(Bloomberg) — The European Union unveiled fresh tariffs on Tuesday meant to shield its ailing steel sector, taking a page from Donald Trump’s protectionist playbook. 

The European Commission, the EU’s executive arm, proposed 50% tariffs — twice the current rate — on all steel imports above a quota that will be cut by roughly 45%, confirming Bloomberg’s previous reporting.

“It is a very restrictive clause that does not have precedent in Europe,” EU industry commissioner Stephane Sejourne told Bloomberg News in an interview. He said that, once in place, only around 10% of the steel used in the EU market will be tariff-free. 

The move is a response to mounting fears that traditional European industries like steel are fading, choked by a glut of subsidized Chinese competition, high energy prices and dwindling local demand.

The measures would align EU tariffs with a 50% US levy on most foreign steel and aluminum. The EU is trying to convince the US to lower its rate for EU steel and jointly target China instead.

Thus far, those talks have failed to make progress since the two sides struck a trade deal in July that limited US tariffs to 15% on most EU exports, including cars.
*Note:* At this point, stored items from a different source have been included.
-- ==== Sys2Proof/Laws/Ring.lean ====
section
/-! SUPPORT. The laws of the ring: the arithmetic of the indices (R102, R103) and, said once, all that
`pushByte` and `popBytes` can do. -/

namespace Sys2Proof.Machine

theorem State.slots_pos (s : State) : 0 < s.slots := Nat.succ_pos _

theorem State.ringIndex_lt (s : State) (i k : Nat) : s.ringIndex i k < s.slots :=
  Nat.mod_lt _ s.slots_pos

/-- `avail` by cases, for indices in range. -/
theorem State.avail_eq {s : State} (hw : s.rbWr < s.slots) (hr : s.rbRd < s.slots) :
    s.avail = if s.rbRd ≤ s.rbWr then s.rbWr - s.rbRd else s.rbWr + s.slots - s.rbRd := by
  unfold State.avail
  split
  · rw [Int.emod_eq_of_lt (by omega) (by omega)]
    omega
  · rw [← Int.add_emod_right, Int.emod_eq_of_lt (by omega) (by omega)]
    omega

/-- One step of an index, by cases. -/
theorem State.ringIndex_eq {s : State} {i k : Nat} (hi : i < s.slots) (hk : k < s.slots) :
    s.ringIndex i k = if i + k < s.slots then i + k else i + k - s.slots := by
  unfold State.ringIndex
  split
  · exact Nat.mod_eq_of_lt ‹_›
  · rw [Nat.mod_eq_sub_mod (by omega), Nat.mod_eq_of_lt (by omega)]

theorem State.avail_lt {s : State} (hw : s.rbWr < s.slots) (hr : s.rbRd < s.slots) :
    s.avail < s.slots := by
  rw [State.avail_eq hw hr]
  split <;> omega

theorem State.idxCorrupt_false {s : State} (hw : s.rbWr < s.slots) (hr : s.rbRd < s.slots) :
    s.idxCorrupt = false := by
  simp [State.idxCorrupt, hw, hr]

/-- All that `PUSH` can do (R100). -/
theorem pushByte_cases (b : Byte) (s : State) :
    (s.lkOpen = false ∧ pushByte b s = (.closed, s)) ∨
    (s.lkOpen = true ∧ s.idxCorrupt = true ∧ pushByte b s = (.full, s.raise .idxCorrupt)) ∨
    (s.lkOpen = true ∧ s.idxCorrupt = false ∧ s.isFull = true ∧
      pushByte b s = (.full, s.raise .rbOverflow)) ∨
    (s.lkOpen = true ∧ s.idxCorrupt = false ∧ s.isFull = false ∧ pushByte b s = (.ok, s.append b)) := by
  unfold pushByte
  cases s.lkOpen <;> cases s.idxCorrupt <;> cases s.isFull <;> simp

/-- All that `POP_N` on an open link can do (R101), for indices in range. -/
theorem popBytes_ok {n : Nat} {s s' : State} {bs : List Byte} (hc : s.idxCorrupt = false)
    (h : popBytes n s = .ok (bs, s')) :
    bs.length = min n s.avail ∧ readRing s.slots s.rbMem s.rbRd (min n s.avail) = .ok bs ∧
      s' = { s with rbRd := s.ringIndex s.rbRd bs.length } := by
  simp only [popBytes, hc, Bool.false_eq_true, if_false] at h
  split at h
  · cases h
  · rename_i bs' hr
    cases h
    have hl := (readRing_ok hr).1
    exact ⟨hl, hr, by rw [hl]⟩

/-- `POP_N` succeeds where the valid window has been written. -/
theorem popBytes_total {n : Nat} {s : State} (hc : s.idxCorrupt = false)
    (hw : ∀ k, k < s.avail → (memRead s.rbMem (s.ringIndex s.rbRd k)).isSome = true) :
    ∃ bs, popBytes n s = .ok (bs, { s with rbRd := s.ringIndex s.rbRd (min n s.avail) }) := by
  obtain ⟨bs, hbs⟩ := readRing_total (n := s.slots) (m := s.rbMem) (i := s.rbRd)
    (count := min n s.avail) (fun k hk => hw k (by omega))
  exact ⟨bs, by simp [popBytes, hc, hbs]⟩

/-- `POP_N` on corrupt indices (R183). -/
theorem popBytes_corrupt {n : Nat} {s : State} (hc : s.idxCorrupt = true) :
    popBytes n s = .ok ([], s.raise .idxCorrupt) := by
  simp [popBytes, hc]

end Sys2Proof.Machine
end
“We hope we can have talks as quickly as possible [with the US] that will get a result,” Sejourne said. “But we share the same industrial agenda as the US — we want more local production, more economic growth and protection for our industry.”

The EU currently places a 25% tariff on most steel imports once quotas are exhausted. But that mechanism is temporary and expires next year, prompting the commission to develop more permanent protections. 

The new measures would cut the total quota for all steel categories to 18.35 million tons a year, about 45% lower than the current quota level. The plan sets quotas for specific product types based on historical averages. 

EU member states and the European Parliament must still approve the proposal.

The EU executive argued that its plan is compatible with World Trade Organization rules. The commission will also discuss country-specific allocations with those affected, according to a press release. 

The tariffs will hit the struggling British steel industry particularly hard, since the EU buys about two-thirds of the country’s iron and steel exports, according to Office for National Statistics data. The Labour government was forced to seize control of the UK’s last maker of virgin steel earlier this year after the plant’s Chinese owner moved to halt production.

The UK government last month shelved efforts to get the US to roll back a 25% levy on British-made steel, concluding it was better than the 50% tariff that the Trump administration had applied to other countries’ exports.

–With assistance from Brendan Murray.